Ecuador's 'Rights of Nature'
"At the end of September, voters in Ecuador enthusiastically approved a referendum designed to consolidate power under leftist president Rafael Correa and to strategically shock the country's flagging economy. After enduring economic meltdown, runaway inflation, and other equally dramatic financial crises, the populace was more than ready to welcome Correa's plan, which passed with 65 percent popular approval. Under the new constitution, which openDemocracy writer Guy Hedgecoe has critiqued as a "labyrinth of idealistic generalisation, nebulous ambiguity and outright contradiction," Correa will be able to intervene easily in the private sector (the government can now take over farmland not considered "socially useful") as well as the judiciary and legislature.
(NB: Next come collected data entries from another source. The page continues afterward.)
/-- R221, R226: a running core whose PC equals `BR[n]`, with `BMF(n) = 00001`, takes an event before the instruction at that
address executes (reference `BRK_TIMING`): a breakpoint exception with exactly the registers that match, or, where an
instruction stands there, any one of the events due before it (R214), among which is a breakpoint exception that takes in those
registers. With no instruction there it is the first. "Before" is the spec's decision D23, all matches handed on in one exception
its D43; that either may be entered is log entry 12. -/
def Obligations.AddressBreakpointTaken : Prop :=
  ∀ (sh : Shape) (m : Mach sh) (n : Fin 6), m.ready.core.csr.hlt = false → takenIrq m.ready.core.csr m.nextMove.1 = none →
    m.ready.core.checkModes = .ok () → m.ready.cfg.brkTiming.instrAddr = .before →
    brkCode m.ready.core.bm n = 1 → m.ready.core.br[n] = m.ready.core.pc →
    ∃ hits, (∀ p, p ∈ hits ↔ p.2 = .instrAddr ∧ brkCode m.ready.core.bm p.1 = 1 ∧ m.ready.core.br[p.1] = m.ready.core.pc) ∧
      (step ⟨sh, m⟩ = outcome (m.ready.enter (.breakpoint hits) m.ready.core.pc none false) ∨
        ∃ i e, m.ready.fetch = .ok i ∧ answered i m.ready = true ∧
          ((e = .privilegeViolation ∧ m.ready.violates (recordOf i m.ready) = true) ∨
            ∃ hits', e = .breakpoint hits' ∧ ∀ p ∈ hits, p ∈ hits') ∧
          step ⟨sh, m⟩ = outcome (m.ready.enter e m.ready.core.pc (m.ready.knownNext i.word (recordOf i m.ready)) false)) ∧
      ((∀ i, m.ready.fetch ≠ .ok i) →
        step ⟨sh, m⟩ = outcome (m.ready.enter (.breakpoint hits) m.ready.core.pc none false))

/-- R234: the environment may let a running core take an interrupt it presents: an enabled one is entered, between
instructions; a disabled one is not, and the step goes on as if none were presented. How the environment presents interrupts is
the model's choice (log entries 7 and 21). -/
def Obligations.InterruptTakenWhenEnabled : Prop :=
  ∀ (sh : Shape) (m : Mach sh) (k : Nat) (i : Irq), m.ready.core.csr.hlt = false → m.nextMove.1.take = some k →
    m.nextMove.1.pending[k]? = some i →
    ((i.kind = .user ∧ m.ready.core.csr.uint = true) ∨ (i.kind = .supervisor ∧ m.ready.core.csr.sint = true) →
      step ⟨sh, m⟩ = outcome (m.ready.enter (.interrupt i) m.ready.core.pc (some m.ready.core.pc) true)) ∧
    (¬ ((i.kind = .user ∧ m.ready.core.csr.uint = true) ∨ (i.kind = .supervisor ∧ m.ready.core.csr.sint = true)) →
      m.untilInstr = m.ready.beforeInstr)

/-- R238, R236: a halted core fetches and executes nothing; a waking interrupt, and nothing else, ends the halted state, and
changes nothing else, but that its write of CSR is the hardware's own (R57, `FU_IMPLICIT`). The spec's decision D34. That the step
of a halted core, of which R10 says it has none, answers a next state in which only the environment's list has moved on is the
model's choice (log entries 25 and 7), and so is that the clear of HLT counts as such a write (log entry 17). -/
def Obligations.HaltedCoreWaits : Prop :=
  ∀ (sh : Shape) (m : Mach sh), m.ready.core.csr.hlt = true →
    ((∀ i ∈ m.nextMove.1.pending, i.kind ≠ .waking) → step ⟨sh, m⟩ = .next ⟨sh, m.ready⟩) ∧
    ((∃ i ∈ m.nextMove.1.pending, i.kind = .waking) →
      step ⟨sh, m⟩ = .next ⟨sh, { m.ready with
        core := { m.ready.core with csr := { m.ready.core.csr with hlt := false } }.markImplicit m.ready.cfg [.csrWake] }⟩)

/-! ### What each instruction does -/

/-- R181, R182, R210, R211: EVENT_RETURN moves the supervisor pair, in supervisor mode, or the user pair, in user mode, back into
PC and CSR, every field, and changes nothing else; PID and the buffers keep their contents. Which pair is the spec's decision D20,
that every field is loaded its D44. -/
def Obligations.EventReturnRestores : Prop :=
  ∀ (sh : Shape) (m : Mach sh) (w : IWord), NoBreakpoints m →
    exec (.eventReturn w) ⟨sh, m⟩ = .next ⟨sh, { m with
      draws := m.draws + 1
      core := { m.core with
        pc := if m.core.csr.sup then m.core.seb0 else m.core.ueb0
        csr := csrOfImage m.cfg.csrLayout
          ((if m.core.csr.sup then m.core.seb1 else m.core.ueb1).toNat % 2 ^ sh.csrBits) }.markImplicit m.cfg
            [.csrReturn, .pcReturn] }⟩

/-- R185: SET_VMSK writes the low `NL8` bits of its value to VMSK and sets `FU2[15]`; it needs no privilege. -/
def Obligations.SetVmskWrites : Prop :=
  ∀ (sh : Shape) (m : Mach sh) (w : IWord) (val : Operand), NoBreakpoints m → val.wf 0 = true →
    allowed m (operandReads val) [] = true →
    exec (.setVmsk w val) ⟨sh, m⟩ = .next (advanced m
      ({ m.core with
        vmsk := BitVec.ofNat sh.nl8 (m.operand useSpecial [] val)
        fu2 := m.core.fu2 ||| usageBit 15 }.markImplicit m.cfg [.fu2]) m.mem (afterPc m w))

/-- R186, R26: SR_READ of a slot that exists, a starred one in supervisor mode, writes the register's content to `x[d]`,
truncated to a word, sets `FU0[d]`, and changes nothing else but PC; a read of `%11` delivers the address of the reading
instruction. Widths are the spec's decision D37, privilege D15; unused bits log entry 28. -/
def Obligations.SrReadCompletes : Prop :=
  ∀ (sh : Shape) (m : Mach sh) (w : IWord) (d i : Fin 32), NoBreakpoints m → i ≠ 17 →
    (starred i = true → m.core.csr.sup = true) →
    exec (.srRead w d i) ⟨sh, m⟩ = .next (advanced m
      ({ m.core with
        x := m.core.x.set d (BitVec.ofNat sh.W (m.readSr (useWrite 0) i))
        fu0 := m.core.fu0 ||| usageBit d.val }.markImplicit m.cfg [.fu0]) m.mem (afterPc m w)) ∧
    BitVec.ofNat sh.W (m.readSr (useWrite 0) 11) = m.core.pc

/-- R187, R38: SR_WRITE completes for every slot but `%17` and `%11`, a starred one in supervisor mode; the register takes the
value truncated to its width, and its usage bit is set, except that a write of FU0, FU1 or FU2 stores what is written (R58). A
read of the register in the next step delivers that, unused bits apart; of FU2 it has every bit that was written as 1, and exactly
the value where no write of the hardware's own is counted. Widths are the spec's decision D37, privilege D15, implicit usage bits
log entry 17. -/
def Obligations.SrWriteCompletes : Prop :=
  ∀ (sh : Shape) (m : Mach sh) (w : IWord) (i : Fin 32) (s : Slot) (val : Operand), NoBreakpoints m → val.wf 0 = true →
    allowed m (operandReads val) [] = true → slotAt i = some s → s ≠ .pc → (starred i = true → m.core.csr.sup = true) →
    let v := m.operand (useWrite 0) [] val
    exec (.srWrite w i val) ⟨sh, m⟩ =
      .next (advanced m ((writeSlot m.cfg.csrLayout m.core v s).markWritten m.cfg i) m.mem (afterPc m w)) ∧
    ∀ t : Mach sh, exec (.srWrite w i val) ⟨sh, m⟩ = .next ⟨sh, t⟩ →
      (s ≠ .fu0 → s ≠ .fu1 → s ≠ .fu2 → t.core.fu2.getLsbD i.val = true) ∧
      ∀ u, ((s ≠ .fu2 ∨ (m.cfg.fuSet = [] ∧ m.cfg.fuFree = [])) →
          ∃ d, t.readSr u i = storedContent sh m.cfg v d s) ∧
        (s = .fu2 → ∀ j < 32, v.testBit j = true → (t.readSr u i).testBit j = true)

/-- R86, R232: in user mode a write of the CSR, whatever operand its value comes from, that leaves SUP, BOOT, CON, PAG, UINT, EVT
and HLT as they are is performed, one that changes any of them is a privilege violation, and so is a read of the CSR as a whole.
The same of every record that names the CSR as a destination and has no special operation, once its reads are made: a value that
changes a starred field is a violation, also where a store of the record would fault; where none does, the instruction completes.
The spec's decision D15; that the check comes before the stores its D23. -/
def Obligations.UserCsrAccess : Prop :=
  ∀ (sh : Shape) (m : Mach sh), NoBreakpoints m → m.core.csr.sup = false →
    let new (v : Nat) : Csr := csrOfImage m.cfg.csrLayout (v % 2 ^ sh.csrBits)
    (∀ (w : IWord) (val : Operand), val.wf 0 = true → allowed m (operandReads val) [] = true →
      let v := m.operand (useWrite 0) [] val
      (KeepsStarred m.core.csr (new v) → exec (.srWrite w 23 val) ⟨sh, m⟩ = .next (advanced m
        ({ m.core with csr := new v, fu2 := m.core.fu2 ||| usageBit 23 }.markImplicit m.cfg [.fu2]) m.mem (afterPc m w))) ∧
      (¬ KeepsStarred m.core.csr (new v) → exec (.srWrite w 23 val) ⟨sh, m⟩ =
        outcome (m.enter .privilegeViolation m.core.pc (some (afterPc m w)) false))) ∧
    (∀ (w : IWord) (d : Fin 32), exec (.srRead w d 23) ⟨sh, m⟩ =
      outcome (m.enter .privilegeViolation m.core.pc (some (afterPc m w)) false)) ∧
    ∀ (i : Instr) (loaded : List Nat) (accs : List Access), answered i m = true → (recordOf i m).special = .none →
      allowed m (recordReads (recordOf i m)) (destsOf (recordOf i m)) = true →
      m.loadAll (recordOf i m).dreads [] = .ok (loaded, accs) →
      ((∃ v, (.sr 23, v) ∈ m.writeVals loaded 0 (recordOf i m).writes ∧ ¬ KeepsStarred m.core.csr (new v)) →
        exec i ⟨sh, m⟩ = outcome (m.enter .privilegeViolation m.core.pc (m.knownNext i.word (recordOf i m)) false)) ∧
      ((∀ v, (.sr 23, v) ∈ m.writeVals loaded 0 (recordOf i m).writes → KeepsStarred m.core.csr (new v)) →
        m.core.csr.exc = false → ∀ eff, m.evaluate i.word (recordOf i m) = .ok eff →
        exec i ⟨sh, m⟩ = .next ⟨sh, { m.committed eff with draws := m.draws + 1 }⟩)

/-- R188: a supervisor write that sets HLT, whatever operand its value comes from, stops the core after the writing
instruction: the write completes, and the core's next step, with no waking interrupt, executes nothing. R188 is the spec's
inference from R83. That the step of a halted core answers the state it began in, and that an empty list presents no interrupt, is
the model's choice (log entries 25 and 7). -/
def Obligations.HaltByWrite : Prop :=
  ∀ (sh : Shape) (m : Mach sh) (w : IWord) (val : Operand), NoBreakpoints m → m.core.csr.sup = true → m.env = [] →
    val.wf 0 = true → allowed m (operandReads val) [] = true →
    (m.operand (useWrite 0) [] val % 2 ^ sh.csrBits).testBit m.cfg.csrLayout.hlt = true →
    ∃ t : Mach sh, exec (.srWrite w 23 val) ⟨sh, m⟩ = .next ⟨sh, t⟩ ∧ t.core.pc = afterPc m w ∧
      t.core.csr = csrOfImage m.cfg.csrLayout (m.operand (useWrite 0) [] val % 2 ^ sh.csrBits) ∧
      t.core.csr.hlt = true ∧ step ⟨sh, t⟩ = .next ⟨sh, t⟩

/-- R183: in supervisor mode, with paging off and every place of the image aligned, STATE_DUMP writes the image at its address,
byte for byte, whatever the format, and changes no register but PC and, where `FU_IMPLICIT` counts that write of PC, FU2 (log entry
17); FU0 and FU1 are unchanged. The image is the spec's decision D38 and log entry 15; where pieces of a free format overlap, the
order of their bytes is left open (R106, log entry 32). -/
def Obligations.StateDumpCompletes : Prop :=
  ∀ (sh : Shape) (m : Mach sh) (w : IWord) (addr : Operand), NoBreakpoints m → m.core.csr.sup = true →
    m.core.csr.pag = false → addr.wf 0 = true → allowed m (operandReads addr) [] = true →
    let chunks := m.dumpChunks (m.operand useSpecial [] addr % 2 ^ sh.W)
    let image := chunks.flatMap (plainCells sh m.cfg.endian)
    (∀ c ∈ chunks, c.addr % c.unit = 0) →
    ∃ cells, cells.Perm image ∧ ((storedAt image).Nodup → cells = image) ∧
      exec (.stateDump w addr) ⟨sh, m⟩ = .next (advanced m m.core (Memory.setAll m.mem cells) (afterPc m w))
Additionally, Correa will be able to run for two consecutive re-elections, a move that can potentially extend his presidency until 2017, and has led critics to accuse him of harbouring more radical ambitions.

Forest in Banos, Ecuador, with thanks to: Laura Travels at http://www.flickr.com/photos/expeditions/415017060

But social reforms and allegations of power grabbing aside, what has generated the most debate is a short section in the referendum entitled The Rights of Nature (RoN), a bill aimed to grant nature the kind of inalienable rights ordinarily reserved for citizens."

For more, read:

http://www.opendemocracy.net/article/environment/jessica_lo udis/rights_of_nature_ecuador

Notice how the population was panic-ed into giving the Fascists sweeping new powers under 'emergency' and 'crisis' conditions - exactly like the Obot Fascists are doing here in the US.